- _Required action_
From the entries below, reproduce exactly the line containing "def EncodesTo (n", the line containing "(charsField w) = w", and every line in between, with nothing added.

Material for this exercise below:

-- ==== Sys2Proof/Certificates/Slice0/Obligations.lean ====
section
/-! DEFINITION. The statements for the provers. Each docstring says which rules of spec/ it formalises. -/

namespace Sys2Proof.Machine

/-- In every state, ENCODE of the value `n` completes with status OK and the characters `text`. -/
def EncodesTo (n : Nat) (text : String) : Prop :=
  ∀ (l : Length) (c : CharWord) (s : State), ∃ t, exec (.encode (BitVec.ofNat 128 n) l c) s = .next t ∧
    t.rspStatus = 0 ∧ unpackText t.rspChars = text.toList

/-- In every state, DECODE of the length `l` and the lanes `c` completes with status `st` and value `n`. -/
def DecodesTo (l : Length) (c : CharWord) (st : StatusCode) (n : UuidValue) : Prop :=
  ∀ (v : UuidValue) (s : State), ∃ t, exec (.decode v l c) s = .next t ∧ t.rspStatus = st ∧ t.rspValue = n

/-- In every state, VALIDATE of the length `l` and the lanes `c` completes with status OK and verdict `b`. -/
def ValidatesTo (l : Length) (c : CharWord) (b : Bool) : Prop :=
  ∀ (v : UuidValue) (s : State), ∃ t, exec (.validate v l c) s = .next t ∧ t.rspStatus = 0 ∧ t.rspIsvalid = b

end Sys2Proof.Machine

open Sys2Proof Sys2Proof.Machine

/-- For every well-formed command, decoding its CMD word gives the command back, and decoding its bytes
followed by any other bytes gives the command and those other bytes. The byte layout (43 bytes, bits 7:0
first) is the model's choice, log 11. (R72, R73, R79, 30_encoding.md) -/
def Obligations.EncodedCommandDecodesBack : Prop :=
  ∀ i : Instr, i.wf = true →
    decodeCmd (encodeCmd i) = i ∧ ∀ rest : List Byte, decodeBytes (encode i ++ rest) = .ok (i, rest)

/-- For all field values, CMD[337:336] is op, CMD[335:208] is value, CMD[207:176] is len, CMD[175:0] is
chars, and CMD[175-8i:168-8i] is character lane i for every i in 0..21; and every CMD word is the
concatenation of its fields. (R72) -/
def Obligations.CommandWordHoldsTheFieldsSideBySide : Prop :=
  (∀ (op : OpCode) (v : UuidValue) (l : Length) (c : CharWord),
    (cmdWord op v l c).extractLsb' 336 2 = op ∧ (cmdWord op v l c).extractLsb' 208 128 = v ∧
    (cmdWord op v l c).extractLsb' 176 32 = l ∧ (cmdWord op v l c).extractLsb' 0 176 = c ∧
    ∀ i < 22, (cmdWord op v l c).extractLsb' (168 - 8 * i) 8 = lane8 c i) ∧
  ∀ w : CmdWord, cmdWord (opField w) (valueField w) (lenField w) (charsField w) = w

/-- For every CMD word: op 0b00 is ENCODE, 0b01 is DECODE, 0b10 is VALIDATE and 0b11 is the reserved
command, with the word's other fields as its operands, whatever they hold; and encoding that command
gives the word back. (R73) -/
def Obligations.OpFieldAloneSelectsTheOperation : Prop :=
  ∀ w : CmdWord,
    (opField w = 0b00 → decodeCmd w = .encode (valueField w) (lenField w) (charsField w)) ∧
    (opField w = 0b01 → decodeCmd w = .decode (valueField w) (lenField w) (charsField w)) ∧
    (opField w = 0b10 → decodeCmd w = .validate (valueField w) (lenField w) (charsField w)) ∧
    (opField w = 0b11 → decodeCmd w = .rsv (valueField w) (lenField w) (charsField w)) ∧
    encodeCmd (decodeCmd w) = w

/-- For every CMD word, the word and the row's mask equal the row's match for the row of the decoded
command, and for no other row. (R79, R73, 30_encoding.md, opcode_table.json) -/
def Obligations.EveryWordSelectsExactlyOneRow : Prop :=
  ∀ w : CmdWord, rowSelects (decodeCmd w).row w = true ∧
    ∀ r : OpName, rowSelects r w = true → r = (decodeCmd w).row

/-- The CMD words of V1 (ENCODE and DECODE), P2 (VALIDATE) and T-R (RSV) decode to the commands the spec
writes beside them. (R72, R73, 95_test_vectors.md) -/
def Obligations.TestVectorWordsDecode : Prop :=
  decodeCmd 0x0f4b247fd1f8745d4aa061c6fc0a8dfaf0000000000000000000000000000000000000000000000000000 =
    .encode 0xf4b247fd1f8745d4aa061c6fc0a8dfaf 0 0 ∧
  decodeCmd 0x1000000000000000000000000000000000000001658445939646d4262634d425871635276597738784a32 =
    .decode 0 22 0x58445939646d4262634d425871635276597738784a32 ∧
  decodeCmd 0x2000000000000000000000000000000000000001659635666786b5162364a527a716b356b4632744e4c76 =
    .validate 0 22 0x59635666786b5162364a527a716b356b4632744e4c76 ∧
  decodeCmd 0x3ffffffffffffffffffffffffffffffff0000001659635666786b5162364a527a716b356b4632744e4c76 =
    .rsv 0xffffffffffffffffffffffffffffffff 22 0x59635666786b5162364a527a716b356b4632744e4c76

/-- ROM_ALPHA holds, in order, the ASCII codes of
123456789ABCDEFGHJKLMNPQRSTUVWXYZabcdefghijkmnopqrstuvwxyz: 58 codes, the code of each symbol at its
digit. (R100) -/
def Obligations.AlphabetIsTheOrderedSequence : Prop :=
  romAlpha.map (fun c => Char.ofNat c.toNat) =
    "123456789ABCDEFGHJKLMNPQRSTUVWXYZabcdefghijkmnopqrstuvwxyz".toList ∧ romAlpha.length = 58

/-- For every digit d below 58, SYM(d) is a code whose DIG is {1, d}; for every member code c,
SYM(DIG(c).digit) = c; for every other code DIG is {0, 0}; MEMBER(c) is DIG(c).member for every code;
for d in 58..63 SYM has no value. (R102, R104, R105, R52, 40_alphabet.md) -/
def Obligations.SymAndDigAreInverse : Prop :=
  (∀ d : Digit, d.toNat < 58 → ∃ c, sym d = some c ∧ dig c = ⟨true, d⟩) ∧
  (∀ c : Byte, (dig c).member = true → sym (dig c).digit = some c) ∧
  (∀ c : Byte, (dig c).member = false → dig c = ⟨false, 0⟩) ∧
  (∀ c : Byte, member c = (dig c).member) ∧
  ∀ d : Digit, 58 ≤ d.toNat → sym d = none

/-- For any two digits a < b below 58, SYM(a) and SYM(b) have values and SYM(a) < SYM(b) as unsigned codes.
(R103, 40_alphabet.md) -/
def Obligations.SymbolCodesAscendWithTheirDigits : Prop :=
  ∀ a b : Digit, a < b → b.toNat < 58 → ∃ x y, sym a = some x ∧ sym b = some y ∧ x < y

/-- For each lane 0..21 MAXD(i) and MAXC(i) have values with MAXC(i) = SYM(MAXD(i)); the packed words are
those R55 writes out; and the value of MAXD's digits is 2^128 - 1. (R54, R55, R107, 20_memory.md) -/
def Obligations.MaximumStringTablesAgree : Prop :=
  (∀ i < 22, ∃ d c, maxd i = some d ∧ maxc i = some c ∧ sym d = some c) ∧
  romMaxDigits.length = 22 ∧ romMaxChars.length = 22 ∧
  packDigits romMaxDigits = 0x7e3726deb5e2151639c2b12b381cd54f5 ∧
  packChars romMaxChars = 0x59635666786b5162364a527a716b356b4632744e4c76 ∧
  contract 58 0 (romMaxDigits.map BitVec.toNat) = 2 ^ 128 - 1

/-- In every state and for all operands, ENCODE answers a next state: digit lane i is floor(n / 58^(21-i))
mod 58, character lane i is SYM of digit lane i, the status is OK, isvalid and value are 0, RSP_OP is
0b00, BUSY is 0, RSP_VALID is 1, REMAIN is 0, and every other field (the captured command, inputs,
freeTick) is unchanged. That REMAIN is 0 after a completion is the model's deduction, log 19. (R120,
R32, R33, 41_encode.md) -/
def Obligations.EncodeCompletesWithTheExpansion : Prop :=
  ∀ (n : UuidValue) (l : Length) (c : CharWord) (s : State), ∃ t, exec (.encode n l c) s = .next t ∧
    (∀ i < 22, (lane6 t.rspDigits i).toNat = n.toNat / 58 ^ (21 - i) % 58) ∧
    (∀ i < 22, sym (lane6 t.rspDigits i) = some (lane8 t.rspChars i)) ∧
    t = { s with busy := false, rspValid := true, remain := 0, rspOp := 0b00, rspStatus := 0,
                 rspIsvalid := false, rspValue := 0, rspDigits := t.rspDigits, rspChars := t.rspChars }

/-- For every value n, in every state, ENCODE answers a next state whose digit lanes are each below 58,
whose lane 0 is at most 31, and whose sum of d[i] * 58^(21-i) is n. (R123, R124, 41_encode.md) -/
def Obligations.EncodeDigitsRepresentTheValue : Prop :=
  ∀ (n : UuidValue) (l : Length) (c : CharWord) (s : State), ∃ t, exec (.encode n l c) s = .next t ∧
    (∀ i < 22, (lane6 t.rspDigits i).toNat < 58) ∧ (lane6 t.rspDigits 0).toNat ≤ 31 ∧
    ∑ i ∈ Finset.range 22, (lane6 t.rspDigits i).toNat * 58 ^ (21 - i) = n.toNat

End of Material for this exercise.

- _Response_
def EncodesTo (n : Nat) (text : String) : Prop :=
  ∀ (l : Length) (c : CharWord) (s : State), ∃ t, exec (.encode (BitVec.ofNat 128 n) l c) s = .next t ∧
    t.rspStatus = 0 ∧ unpackText t.rspChars = text.toList

/-- In every state, DECODE of the length `l` and the lanes `c` completes with status `st` and value `n`. -/
def DecodesTo (l : Length) (c : CharWord) (st : StatusCode) (n : UuidValue) : Prop :=
  ∀ (v : UuidValue) (s : State), ∃ t, exec (.decode v l c) s = .next t ∧ t.rspStatus = st ∧ t.rspValue = n

/-- In every state, VALIDATE of the length `l` and the lanes `c` completes with status OK and verdict `b`. -/
def ValidatesTo (l : Length) (c : CharWord) (b : Bool) : Prop :=
  ∀ (v : UuidValue) (s : State), ∃ t, exec (.validate v l c) s = .next t ∧ t.rspStatus = 0 ∧ t.rspIsvalid = b

end Sys2Proof.Machine

open Sys2Proof Sys2Proof.Machine

/-- For every well-formed command, decoding its CMD word gives the command back, and decoding its bytes
followed by any other bytes gives the command and those other bytes. The byte layout (43 bytes, bits 7:0
first) is the model's choice, log 11. (R72, R73, R79, 30_encoding.md) -/
def Obligations.EncodedCommandDecodesBack : Prop :=
  ∀ i : Instr, i.wf = true →
    decodeCmd (encodeCmd i) = i ∧ ∀ rest : List Byte, decodeBytes (encode i ++ rest) = .ok (i, rest)

/-- For all field values, CMD[337:336] is op, CMD[335:208] is value, CMD[207:176] is len, CMD[175:0] is
chars, and CMD[175-8i:168-8i] is character lane i for every i in 0..21; and every CMD word is the
concatenation of its fields. (R72) -/
def Obligations.CommandWordHoldsTheFieldsSideBySide : Prop :=
  (∀ (op : OpCode) (v : UuidValue) (l : Length) (c : CharWord),
    (cmdWord op v l c).extractLsb' 336 2 = op ∧ (cmdWord op v l c).extractLsb' 208 128 = v ∧
    (cmdWord op v l c).extractLsb' 176 32 = l ∧ (cmdWord op v l c).extractLsb' 0 176 = c ∧
    ∀ i < 22, (cmdWord op v l c).extractLsb' (168 - 8 * i) 8 = lane8 c i) ∧
  ∀ w : CmdWord, cmdWord (opField w) (valueField w) (lenField w) (charsField w) = w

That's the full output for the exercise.